Das steckt hinter der Falschmeldung

„Beymel“ war es auch, die den Vortrag an der Gül’s Berufsschule hielt – es handelte sich dabei um eine Werbeveranstaltung der Beratungsfirma. Der Vortrag fand am 19. Oktober 2018 statt. Von der Veranstaltung gibt es auch ein kurzes YouTube-Video.

„Wir hätten mindestens 20 Studenten für das Programm finden müssen. Die Medien schrieben aber 50.000. Das war ein Fehler“, sagte Gül gegenüber den Kollegen von Teyip.org. „Es war wie eine Krise für uns, als ich am Montagmorgen in die Schule kam. Viele Menschen riefen bei uns an, um die Wahrheit hinter den Meldungen zu erfahren.“

Die Beratungsfirma macht auf ihrer Webseite ebenfalls auf den Fehler der Presse aufmerksam. Beim Aufruf der Webseite öffnet sich folgendes Pop-up:

Die Webseite der Beratungsfirma „Beymel“. In einem Pop-up widerspricht „Beymel“ den Behauptungen der Medien. (Screenshot von Correctiv)

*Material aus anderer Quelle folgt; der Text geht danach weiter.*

theorem occLeft_le (n : Nat) (c : ConsumerOp) : c.occLeft n ≤ n := by
  cases c with
  | none => exact le_rfl
  | reserved => exact le_rfl
  | read => exact Nat.sub_le n 1
  | drain th => simp only [ConsumerOp.occLeft]; split <;> omega

/-- Only a READ and a DRAIN that fires leave fewer bytes. -/
theorem occLeft_cases (n : Nat) (c : ConsumerOp) :
    c.occLeft n = n ∨ c = .read ∨ ∃ th, c = .drain th ∧ th ≤ n := by
  cases c with
  | none => exact .inl rfl
  | reserved => exact .inl rfl
  | read => exact .inr (.inl rfl)
  | drain th =>
    rcases Nat.lt_or_ge n th with hlt | hle
    · exact .inl (occLeft_drain_of_lt hlt)
    · exact .inr (.inr ⟨th, rfl, hle⟩)

theorem le_occStored {p : Params} {n : Nat} (hn : n ≤ p.capacity - 1) (w : Option Byte) : n ≤ occStored p n w := by
  cases w with
  | none => exact le_rfl
  | some b => exact Nat.le_min.mpr ⟨Nat.le_succ n, hn⟩

theorem occStored_le_succ (p : Params) (n : Nat) (w : Option Byte) : occStored p n w ≤ n + 1 := by
  cases w with
  | none => exact Nat.le_succ n
  | some b => exact Nat.min_le_left _ _

theorem listConsume_drainOk {p : Params} {a : ListState} {th : Nat} (h : th ≤ a.live.length) :
    (a.consume p (.drain th)).1.drainOk = true := by
  simp [ListState.consume, h]

/-- Settles O50: the number of live bytes goes down only in the consumer half and up only in the producer half. -/
theorem occupancyMovesOnlyAsNamed : Obligations.OccupancyMovesOnlyAsNamed := by
  unfold Obligations.OccupancyMovesOnlyAsNamed
  intro i s hs
  have hbound : s.abs.live.length ≤ s.params.capacity - 1 := live_length_le hs
  obtain ⟨t, hexec, -, hout, habs⟩ := exec_refines hs i
  obtain ⟨hstatus, -⟩ := step_fitsPorts hbound i
  refine ⟨t, _, hexec, hout, by rw [hstatus]; exact hbound, ?_⟩
  have hlive : t.live = (ListState.step s.params s.abs i).2.live := congrArg ListState.live habs
  rw [hlive, show s.live = s.abs.live from rfl]
  by_cases hi : i = .reset
  case pos =>
    subst hi
    exact ⟨Nat.zero_le _, fun _ => .inl rfl, fun hmore => absurd hmore (Nat.not_lt_zero _)⟩
  case neg =>
    rw [ListState.step, if_neg hi, ListState.cycle, listProduce_length, listConsume_length]
    generalize hn : s.abs.live.length = n at hbound
    have hleft := occLeft_le n (consumerOf i)
    have hkept := le_occStored (hleft.trans hbound) (producerOf i)
    have hstored := occStored_le_succ s.params ((consumerOf i).occLeft n) (producerOf i)
    refine ⟨by omega, fun hless => .inr ?fewer, fun hmore => ?more⟩
    case fewer =>
      rcases occLeft_cases n (consumerOf i) with hsame | hread | ⟨th, hdrain, hfires⟩
      · omega
      · exact .inl hread
      · refine .inr ⟨th, hdrain, ?_⟩
        rw [hdrain]
        exact listConsume_drainOk (hn.symm ▸ hfires)
    case more =>
      cases hw : producerOf i with
      | some b => rfl
      | none =>
        rw [hw] at hmore
        exact absurd hmore (Nat.not_lt.mpr hleft)

end Sys2Proof.Machine
end

section
/-! SUPPORT and PROOF. What is refused, where and why: O11 (60_exceptions.md R130). -/

namespace Sys2Proof.Machine

theorem construct_zero (dropW : Nat) : construct 0 dropW = .refused .invalidCapacity := rfl

theorem construct_of_pos {capacity dropW : Nat} (hc : 0 < capacity) (hd : 0 < dropW) :
    construct capacity dropW = .next (State.resetFor ⟨capacity, dropW, hc, hd⟩) := by
  simp [construct, hc, hd]

/-- The one refusal of an operation (70_reset_and_hazards.md R152). -/
theorem exec_refused_iff {i : Instr} {s : State} {r : Refusal} :
    exec i s = .refused r ↔ i ≠ .reset ∧ s.phase = .unreset ∧ r = .beforeFirstReset := by
  by_cases hi : i = .reset
  case pos => simp [hi, exec_reset]
  case neg => rw [exec_eq_cycle hi, cycle_refused, and_iff_right hi]
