/-- What DISPATCH keeps, and the bounds of what it leaves (R105). -/
theorem dispatchRequest_eq_ok {c : Config} {t : List Binding} {x y : Session}
    (h : dispatchRequest c t x = .ok y) :
    y.sessInit = x.sessInit ∧ y.decoder = x.decoder ∧ y.rx = x.rx ∧ y.req.cmdId = x.req.cmdId ∧
      y.req.payloadLen = x.req.payloadLen ∧ y.req.outputLen.toNat ≤ outCap c ∧
      ∃ bs, y.tx = Memory.setBytes x.tx outputOff bs ∧ bs.length ≤ outCap c ∧
        (bs = [] ∨ outputOff + bs.length ≤ c.bTx) := by
  simp only [dispatchRequest] at h
  split at h
  · cases h
    exact ⟨rfl, rfl, rfl, rfl, rfl, by simp [CurrentRequest.commandUnknown], [], rfl, Nat.zero_le _,
      .inl rfl⟩
  · obtain ⟨p, -, h⟩ := Res.bind_eq_ok h
    obtain ⟨o, ho, h⟩ := Res.bind_eq_ok h
    obtain ⟨tx, htx, h⟩ := Res.bind_eq_ok h
    cases h
    obtain ⟨-, hw, hle⟩ := acceptOutcome_eq_ok ho
    obtain ⟨hb, rfl⟩ := memWrite_eq_ok htx
    refine ⟨rfl, rfl, rfl, ?_, ?_, ?_, o.written, rfl, hw, ?_⟩
    · simp [CurrentRequest.afterHandler, CurrentRequest.withDefaults]
    · simp [CurrentRequest.afterHandler, CurrentRequest.withDefaults]
    · exact Nat.le_trans (CurrentRequest.normalise_outputLen_le _ _)
        (Nat.le_trans (CurrentRequest.afterHandler_outputLen_le _ _) hle)
    · rcases hb with hb | hb
      · exact .inl (List.length_eq_zero_iff.1 hb)
      · exact .inr hb

/-- DISPATCH raises no fault where the payload view lies inside `rx` (R37). -/
theorem dispatchRequest_no_fault {c : Config} {t : List Binding} {x : Session} {f : Fault} (hv : c.Valid)
    (hn : payloadOff + x.req.payloadLen.toNat ≤ c.bRx) : dispatchRequest c t x ≠ .error (.fault f) := by
  intro h
  simp only [dispatchRequest] at h
  split at h
  · cases h
  · simp only [invokeHandler, CurrentRequest.withDefaults] at h
    rw [memRead_ok (.inr hn)] at h
    simp only [Res.ok_bind] at h
    cases ha : acceptOutcome (outCap c) (runHandler _ x.req.cmdId
      (Memory.getBytes x.rx payloadOff x.req.payloadLen.toNat) (outCap c)) with
    | error e =>
      rw [ha] at h; simp only [Res.error_bind] at h; cases h
      exact acceptOutcome_no_fault ha
    | ok o =>
      have hw := (acceptOutcome_eq_ok ha).2.1
      have hb := hv.2.1
      rw [ha] at h; simp only [Res.ok_bind] at h
      rw [memWrite_ok (by right; simp only [capacity, outputOff, outCap] at *; omega)] at h
      cases h

/-! ### ENCODE_RESPONSE -/

/-- The response's bytes before its checksum: header and output (R32, R51). -/
def responseHead (c : Config) (r : CurrentRequest) (output : List Byte) : List Byte :=
  responseHeader c r ++ output

/-- The response frame of a record and output bytes (R51). -/
def responseFrame (c : Config) (r : CurrentRequest) (output : List Byte) : List Byte :=
  responseHead c r output ++ halfBytes (crc16Fn c (responseHead c r output))

@[simp] theorem length_responseHeader (c : Config) (r : CurrentRequest) : (responseHeader c r).length = 6 := rfl

@[simp] theorem length_halfBytes (v : Half) : (halfBytes v).length = 2 := rfl

/-- The transmit buffer after ENCODE_RESPONSE (R115). -/
def encodedTx (c : Config) (x : Session) : Memory :=
  let m := x.req.outputLen.toNat
  let tx1 := Memory.setBytes x.tx 0 (responseHeader c x.req)
  Memory.setBytes tx1 (6 + m) (halfBytes (crc16Fn c (responseHead c x.req (Memory.getBytes x.tx 6 m))))

/-- The response image of R51 is the frame ENCODE_RESPONSE builds. -/
theorem responseImage_eq_responseFrame (c : Config) (r : CurrentRequest) {out : List Byte}
    (h : out.length = r.outputLen.toNat) :
    responseImage c r.cmdId r.status r.errorCode out = responseFrame c r out := by
  have hl : lengthField out = r.outputLen := by simp [lengthField, h]
  simp [responseImage, responseFrame, responseHead, responseHeader, rspImage, hl, halfBytes]

theorem getBytes_header (c : Config) (x : Session) (m : Nat) :
    Memory.getBytes (Memory.setBytes x.tx 0 (responseHeader c x.req)) 0 (6 + m) =
      responseHead c x.req (Memory.getBytes x.tx 6 m) := by
  rw [Memory.getBytes_add, responseHead]
  congr 1
  · exact Memory.getBytes_setBytes_same x.tx 0 (responseHeader c x.req)
  · exact Memory.getBytes_congr fun j h1 _ => Memory.get_setBytes_of_ge (by simp; omega)

/-- ENCODE_RESPONSE within the output capacity (R115, R116). -/
theorem encodeFrame_ok {c : Config} {x : Session} (hv : c.Valid) (hm : x.req.outputLen.toNat ≤ outCap c) :
    encodeFrame c x = .ok (8 + x.req.outputLen.toNat, { x with tx := encodedTx c x }) := by
  have hb := hv.2.1
  have hm' : x.req.outputLen.toNat ≤ c.bTx - 8 := hm
  simp only [encodeFrame, hm, decide_true, require_true, Res.ok_bind]
  rw [memWrite_ok (by right; simp only [capacity, length_responseHeader]; omega)]
  simp only [Res.ok_bind, outputOff]
  rw [memRead_ok (by right; simp only [capacity]; omega)]
  simp only [Res.ok_bind, getBytes_header]
  rw [memWrite_ok (by right; simp only [capacity, length_halfBytes]; omega)]
  simp only [Res.ok_bind, trailer, encodedTx]
  congr 2
  omega

theorem encodeFrame_tooLong {c : Config} {x : Session} (hm : outCap c < x.req.outputLen.toNat) :
    encodeFrame c x = .error (.refuse .responseTooLong) := by
  simp only [encodeFrame]
  rw [decide_eq_false (by omega)]; rfl

/-- The encoded frame, as read from the transmit buffer (R115). -/
theorem getBytes_encodedTx (c : Config) (x : Session) :
    Memory.getBytes (encodedTx c x) 0 (8 + x.req.outputLen.toNat) =
      responseFrame c x.req (Memory.getBytes x.tx 6 x.req.outputLen.toNat) := by
  rw [show 8 + x.req.outputLen.toNat = (6 + x.req.outputLen.toNat) + 2 by omega, Memory.getBytes_add,
    responseFrame]
  congr 1
  · rw [encodedTx, Memory.getBytes_congr (m' := Memory.setBytes x.tx 0 (responseHeader c x.req))]
    · exact getBytes_header c x _
    · exact fun j _ h => Memory.get_setBytes_of_lt (by omega)
  · rw [Nat.zero_add]; exact Memory.getBytes_setBytes_same _ _ (halfBytes _)

/-- Nothing is written beyond the frame (R115). -/
theorem get_encodedTx_beyond (c : Config) (x : Session) {j : Nat} (h : 8 + x.req.outputLen.toNat ≤ j) :
    Memory.get (encodedTx c x) j = Memory.get x.tx j := by
  rw [encodedTx, Memory.get_setBytes_of_ge (by simp; omega), Memory.get_setBytes_of_ge (by simp; omega)]

theorem encodedTx_wf {c : Config} {x : Session} (h : Memory.wf x.tx) : Memory.wf (encodedTx c x) :=
  Memory.wf_setBytes (Memory.wf_setBytes h)

theorem encodedTx_within {c : Config} {x : Session} (hv : c.Valid)
    (hm : x.req.outputLen.toNat ≤ outCap c) (h : Memory.within c.bTx x.tx) :
    Memory.within c.bTx (encodedTx c x) := by
  have hb := hv.2.1
  have hm' : x.req.outputLen.toNat ≤ c.bTx - 8 := hm
  refine Memory.within_setBytes (Memory.within_setBytes h ?_) ?_
  · right; simp; omega
  · right; simp; omega

/-- What ENCODE_RESPONSE answers is the closed form. -/
theorem encodeFrame_eq_ok {c : Config} {x y : Session} {n : Nat} (hv : c.Valid)
    (h : encodeFrame c x = .ok (n, y)) :
    x.req.outputLen.toNat ≤ outCap c ∧ n = 8 + x.req.outputLen.toNat ∧ y = { x with tx := encodedTx c x } := by
  by_cases hm : x.req.outputLen.toNat ≤ outCap c
  · rw [encodeFrame_ok hv hm] at h; cases h; exact ⟨hm, rfl, rfl⟩
  · rw [encodeFrame_tooLong (by omega)] at h; cases h

theorem encodeFrame_no_fault {c : Config} {x : Session} {f : Fault} (hv : c.Valid) :
    encodeFrame c x ≠ .error (.fault f) := by
  by_cases hm : x.req.outputLen.toNat ≤ outCap c
  · rw [encodeFrame_ok hv hm]; simp
  · rw [encodeFrame_tooLong (by omega)]; simp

Darauf heißt es: „Derzeit verbreitet sich in den sozialen Medien die Behauptung, Deutschland wolle 50.000 Arbeiter anwerben. Von solch einem Sachverhalt wissen wir nichts.“

Zwei politische Treffen sorgten möglicherweise für Verwirrung

Zwei politische Ereignisse im ähnlichen Zeitraum der Schulveranstaltung könnten für Verwirrung in Medienredaktionen gesorgt haben: der Besuch des deutschen Wirtschaftsministers Peter Altmaier in der Türkei und das Treffen einer deutsch-türkischen Regierungskommission in Berlin.

Bundeswirtschaftsminister Altmaier reiste am 25. Oktober für einen zweitägigen Besuch in die Türkei. Ziel war die Vertiefung der Zusammenarbeit in Wirtschafts- und Energiefragen, insbesondere in den Bereichen Handel, industrielle Kooperation, Tourismus und Infrastruktur.

Vom 15. bis 17. Oktober fand die 21. Tagung der sogenannten „Gemischten deutsch-türkischen Expertenkommission“ für den Unterricht türkischer Schülerinnen und Schüler in der Bundesrepublik Deutschland in Berlin statt. Leiter der deutschen Delegation war Bildungsstaatssekretär Mark Rackles. Die Kommission beschäftigte sich mit Fragen der Beschulung und Förderung von in Deutschland lebenden Kindern und Jugendlichen mit türkischem Familienhintergrund, schrieb die Berliner Senatsverwaltung für Bildung, Jugend und Familie auf Facebook.

Beide Treffen hatten inhaltlich nichts mit einem angeblichen Anwerbeabkommen zu tun.